═══ Input data ═══

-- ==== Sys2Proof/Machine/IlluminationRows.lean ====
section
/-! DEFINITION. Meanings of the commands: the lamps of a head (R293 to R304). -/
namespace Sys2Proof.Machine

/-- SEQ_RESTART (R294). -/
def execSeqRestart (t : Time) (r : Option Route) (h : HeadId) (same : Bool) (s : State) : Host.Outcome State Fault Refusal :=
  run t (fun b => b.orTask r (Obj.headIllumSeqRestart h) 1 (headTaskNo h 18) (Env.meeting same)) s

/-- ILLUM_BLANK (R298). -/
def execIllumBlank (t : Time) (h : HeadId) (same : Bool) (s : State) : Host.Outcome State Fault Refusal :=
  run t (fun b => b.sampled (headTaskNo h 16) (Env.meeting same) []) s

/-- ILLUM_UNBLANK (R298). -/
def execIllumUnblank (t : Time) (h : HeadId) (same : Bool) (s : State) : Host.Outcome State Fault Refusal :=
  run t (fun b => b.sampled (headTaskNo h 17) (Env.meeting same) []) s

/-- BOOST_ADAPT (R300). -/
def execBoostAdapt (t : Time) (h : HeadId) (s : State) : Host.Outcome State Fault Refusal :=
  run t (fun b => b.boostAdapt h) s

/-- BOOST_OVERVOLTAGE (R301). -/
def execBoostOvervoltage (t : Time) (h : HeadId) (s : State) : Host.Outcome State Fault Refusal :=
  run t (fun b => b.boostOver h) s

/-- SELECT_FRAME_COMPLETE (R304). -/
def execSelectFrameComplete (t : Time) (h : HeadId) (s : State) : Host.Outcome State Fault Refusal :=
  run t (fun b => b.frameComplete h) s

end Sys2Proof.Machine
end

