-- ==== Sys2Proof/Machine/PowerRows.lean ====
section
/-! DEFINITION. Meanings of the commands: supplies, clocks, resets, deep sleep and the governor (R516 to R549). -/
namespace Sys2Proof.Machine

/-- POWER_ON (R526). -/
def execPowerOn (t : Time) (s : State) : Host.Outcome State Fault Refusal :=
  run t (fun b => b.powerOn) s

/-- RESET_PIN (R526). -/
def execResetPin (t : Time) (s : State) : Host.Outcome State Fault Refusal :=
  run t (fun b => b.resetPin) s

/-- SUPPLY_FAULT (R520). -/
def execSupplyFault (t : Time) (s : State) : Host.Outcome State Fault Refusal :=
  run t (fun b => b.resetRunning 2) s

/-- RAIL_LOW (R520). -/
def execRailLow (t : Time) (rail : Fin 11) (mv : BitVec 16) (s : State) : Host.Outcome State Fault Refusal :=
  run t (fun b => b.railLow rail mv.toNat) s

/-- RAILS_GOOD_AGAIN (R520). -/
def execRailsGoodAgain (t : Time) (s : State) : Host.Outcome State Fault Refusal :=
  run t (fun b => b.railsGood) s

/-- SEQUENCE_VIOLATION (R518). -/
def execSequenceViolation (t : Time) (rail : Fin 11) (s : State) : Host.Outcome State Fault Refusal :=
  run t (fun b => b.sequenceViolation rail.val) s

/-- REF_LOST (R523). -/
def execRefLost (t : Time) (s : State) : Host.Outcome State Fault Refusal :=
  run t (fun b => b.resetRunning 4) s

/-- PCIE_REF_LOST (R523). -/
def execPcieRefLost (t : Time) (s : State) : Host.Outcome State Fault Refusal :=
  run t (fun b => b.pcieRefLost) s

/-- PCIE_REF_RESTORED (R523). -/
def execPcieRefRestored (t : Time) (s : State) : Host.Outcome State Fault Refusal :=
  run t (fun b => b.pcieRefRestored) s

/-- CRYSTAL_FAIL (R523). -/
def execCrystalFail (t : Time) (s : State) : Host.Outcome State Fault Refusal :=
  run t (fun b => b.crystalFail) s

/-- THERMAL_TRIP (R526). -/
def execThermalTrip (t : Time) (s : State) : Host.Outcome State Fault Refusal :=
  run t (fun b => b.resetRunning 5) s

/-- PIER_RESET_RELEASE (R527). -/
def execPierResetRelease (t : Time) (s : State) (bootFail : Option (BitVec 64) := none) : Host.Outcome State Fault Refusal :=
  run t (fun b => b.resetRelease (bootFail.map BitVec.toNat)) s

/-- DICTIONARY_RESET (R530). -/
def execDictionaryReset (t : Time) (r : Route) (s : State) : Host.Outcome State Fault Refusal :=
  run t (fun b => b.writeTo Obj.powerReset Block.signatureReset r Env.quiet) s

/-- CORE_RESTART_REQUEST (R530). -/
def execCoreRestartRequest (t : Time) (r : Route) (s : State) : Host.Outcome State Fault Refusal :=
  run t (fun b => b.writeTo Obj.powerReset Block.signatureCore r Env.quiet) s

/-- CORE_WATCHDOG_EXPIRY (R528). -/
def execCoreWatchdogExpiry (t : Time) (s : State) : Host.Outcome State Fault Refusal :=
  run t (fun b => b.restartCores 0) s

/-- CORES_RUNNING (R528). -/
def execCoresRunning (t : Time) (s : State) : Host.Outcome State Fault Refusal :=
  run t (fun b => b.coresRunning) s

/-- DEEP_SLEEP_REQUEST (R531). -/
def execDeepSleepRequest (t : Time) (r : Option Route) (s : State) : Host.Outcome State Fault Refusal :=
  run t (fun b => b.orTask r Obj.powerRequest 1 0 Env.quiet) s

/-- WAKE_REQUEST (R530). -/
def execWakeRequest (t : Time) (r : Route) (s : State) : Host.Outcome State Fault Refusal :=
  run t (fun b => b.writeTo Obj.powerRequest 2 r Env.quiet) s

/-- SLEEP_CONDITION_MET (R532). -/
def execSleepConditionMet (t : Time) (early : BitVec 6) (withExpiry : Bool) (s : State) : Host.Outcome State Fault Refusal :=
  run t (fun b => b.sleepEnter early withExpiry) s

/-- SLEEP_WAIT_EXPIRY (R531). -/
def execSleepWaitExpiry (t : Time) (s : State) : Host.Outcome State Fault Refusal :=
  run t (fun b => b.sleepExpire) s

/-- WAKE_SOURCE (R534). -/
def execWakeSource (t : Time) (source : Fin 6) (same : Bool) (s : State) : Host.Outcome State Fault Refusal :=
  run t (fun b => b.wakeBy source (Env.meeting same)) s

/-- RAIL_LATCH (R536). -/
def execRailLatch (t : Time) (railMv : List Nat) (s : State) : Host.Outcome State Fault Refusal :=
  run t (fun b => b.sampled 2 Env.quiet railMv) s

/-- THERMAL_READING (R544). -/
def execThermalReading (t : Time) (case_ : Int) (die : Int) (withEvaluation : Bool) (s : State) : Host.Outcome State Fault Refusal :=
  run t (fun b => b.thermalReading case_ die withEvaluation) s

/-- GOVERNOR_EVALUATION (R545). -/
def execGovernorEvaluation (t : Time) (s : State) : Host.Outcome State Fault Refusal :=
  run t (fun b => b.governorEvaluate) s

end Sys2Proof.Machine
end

═══

# Directions
Quote the material exactly, leaving nothing out.

# Task result
-- ==== Sys2Proof/Machine/IlluminationRows.lean ====
section
/-! DEFINITION. Meanings of the commands: the lamps of a head (R293 to R304). -/
namespace Sys2Proof.Machine

/-- SEQ_RESTART (R294). -/
def execSeqRestart (t : Time) (r : Option Route) (h : HeadId) (same : Bool) (s : State) : Host.Outcome State Fault Refusal :=
  run t (fun b => b.orTask r (Obj.headIllumSeqRestart h) 1 (headTaskNo h 18) (Env.meeting same)) s

/-- ILLUM_BLANK (R298). -/
def execIllumBlank (t : Time) (h : HeadId) (same : Bool) (s : State) : Host.Outcome State Fault Refusal :=
  run t (fun b => b.sampled (headTaskNo h 16) (Env.meeting same) []) s

/-- ILLUM_UNBLANK (R298). -/
def execIllumUnblank (t : Time) (h : HeadId) (same : Bool) (s : State) : Host.Outcome State Fault Refusal :=
  run t (fun b => b.sampled (headTaskNo h 17) (Env.meeting same) []) s

/-- BOOST_ADAPT (R300). -/
def execBoostAdapt (t : Time) (h : HeadId) (s : State) : Host.Outcome State Fault Refusal :=
  run t (fun b => b.boostAdapt h) s

/-- BOOST_OVERVOLTAGE (R301). -/
def execBoostOvervoltage (t : Time) (h : HeadId) (s : State) : Host.Outcome State Fault Refusal :=
  run t (fun b => b.boostOver h) s

/-- SELECT_FRAME_COMPLETE (R304). -/
def execSelectFrameComplete (t : Time) (h : HeadId) (s : State) : Host.Outcome State Fault Refusal :=
  run t (fun b => b.frameComplete h) s

end Sys2Proof.Machine
end

-- ==== Sys2Proof/Machine/PowerRows.lean ====
section
/-! DEFINITION. Meanings of the commands: supplies, clocks, resets, deep sleep and the governor (R516 to R549). -/
namespace Sys2Proof.Machine

/-- POWER_ON (R526). -/
def execPowerOn (t : Time) (s : State) : Host.Outcome State Fault Refusal :=
  run t (fun b => b.powerOn) s

/-- RESET_PIN (R526). -/
def execResetPin (t : Time) (s : State) : Host.Outcome State Fault Refusal :=
  run t (fun b => b.resetPin) s

/-- SUPPLY_FAULT (R520). -/
def execSupplyFault (t : Time) (s : State) : Host.Outcome State Fault Refusal :=
  run t (fun b => b.resetRunning 2) s

/-- RAIL_LOW (R520). -/
def execRailLow (t : Time) (rail : Fin 11) (mv : BitVec 16) (s : State) : Host.Outcome State Fault Refusal :=
  run t (fun b => b.railLow rail mv.toNat) s

/-- RAILS_GOOD_AGAIN (R520). -/
def execRailsGoodAgain (t : Time) (s : State) : Host.Outcome State Fault Refusal :=
  run t (fun b => b.railsGood) s

/-- SEQUENCE_VIOLATION (R518). -/
def execSequenceViolation (t : Time) (rail : Fin 11) (s : State) : Host.Outcome State Fault Refusal :=
  run t (fun b => b.sequenceViolation rail.val) s

/-- REF_LOST (R523). -/
def execRefLost (t : Time) (s : State) : Host.Outcome State Fault Refusal :=
  run t (fun b => b.resetRunning 4) s

/-- PCIE_REF_LOST (R523). -/
def execPcieRefLost (t : Time) (s : State) : Host.Outcome State Fault Refusal :=
  run t (fun b => b.pcieRefLost) s

/-- PCIE_REF_RESTORED (R523). -/
def execPcieRefRestored (t : Time) (s : State) : Host.Outcome State Fault Refusal :=
  run t (fun b => b.pcieRefRestored) s

/-- CRYSTAL_FAIL (R523). -/
def execCrystalFail (t : Time) (s : State) : Host.Outcome State Fault Refusal :=
  run t (fun b => b.crystalFail) s

/-- THERMAL_TRIP (R526). -/
def execThermalTrip (t : Time) (s : State) : Host.Outcome State Fault Refusal :=
  run t (fun b => b.resetRunning 5) s

/-- PIER_RESET_RELEASE (R527). -/
def execPierResetRelease (t : Time) (s : State) (bootFail : Option (BitVec 64) := none) : Host.Outcome State Fault Refusal :=
  run t (fun b => b.resetRelease (bootFail.map BitVec.toNat)) s

/-- DICTIONARY_RESET (R530). -/
def execDictionaryReset (t : Time) (r : Route) (s : State) : Host.Outcome State Fault Refusal :=
  run t (fun b => b.writeTo Obj.powerReset Block.signatureReset r Env.quiet) s

/-- CORE_RESTART_REQUEST (R530). -/
def execCoreRestartRequest (t : Time) (r : Route) (s : State) : Host.Outcome State Fault Refusal :=
  run t (fun b => b.writeTo Obj.powerReset Block.signatureCore r Env.quiet) s

/-- CORE_WATCHDOG_EXPIRY (R528). -/
def execCoreWatchdogExpiry (t : Time) (s : State) : Host.Outcome State Fault Refusal :=
  run t (fun b => b.restartCores 0) s

/-- CORES_RUNNING (R528). -/
def execCoresRunning (t : Time) (s : State) : Host.Outcome State Fault Refusal :=
  run t (fun b => b.coresRunning) s

/-- DEEP_SLEEP_REQUEST (R531). -/
def execDeepSleepRequest (t : Time) (r : Option Route) (s : State) : Host.Outcome State Fault Refusal :=
  run t (fun b => b.orTask r Obj.powerRequest 1 0 Env.quiet) s

/-- WAKE_REQUEST (R530). -/
def execWakeRequest (t : Time) (r : Route) (s : State) : Host.Outcome State Fault Refusal :=
  run t (fun b => b.writeTo Obj.powerRequest 2 r Env.quiet) s

/-- SLEEP_CONDITION_MET (R532). -/
def execSleepConditionMet (t : Time) (early : BitVec 6) (withExpiry : Bool) (s : State) : Host.Outcome State Fault Refusal :=
  run t (fun b => b.sleepEnter early withExpiry) s

/-- SLEEP_WAIT_EXPIRY (R531). -/
def execSleepWaitExpiry (t : Time) (s : State) : Host.Outcome State Fault Refusal :=
  run t (fun b => b.sleepExpire) s

/-- WAKE_SOURCE (R534). -/
def execWakeSource (t : Time) (source : Fin 6) (same : Bool) (s : State) : Host.Outcome State Fault Refusal :=
  run t (fun b => b.wakeBy source (Env.meeting same)) s

/-- RAIL_LATCH (R536). -/
def execRailLatch (t : Time) (railMv : List Nat) (s : State) : Host.Outcome State Fault Refusal :=
  run t (fun b => b.sampled 2 Env.quiet railMv) s

/-- THERMAL_READING (R544). -/
def execThermalReading (t : Time) (case_ : Int) (die : Int) (withEvaluation : Bool) (s : State) : Host.Outcome State Fault Refusal :=
  run t (fun b => b.thermalReading case_ die withEvaluation) s

/-- GOVERNOR_EVALUATION (R545). -/
def execGovernorEvaluation (t : Time) (s : State) : Host.Outcome State Fault Refusal :=
  run t (fun b => b.governorEvaluate) s

end Sys2Proof.Machine
end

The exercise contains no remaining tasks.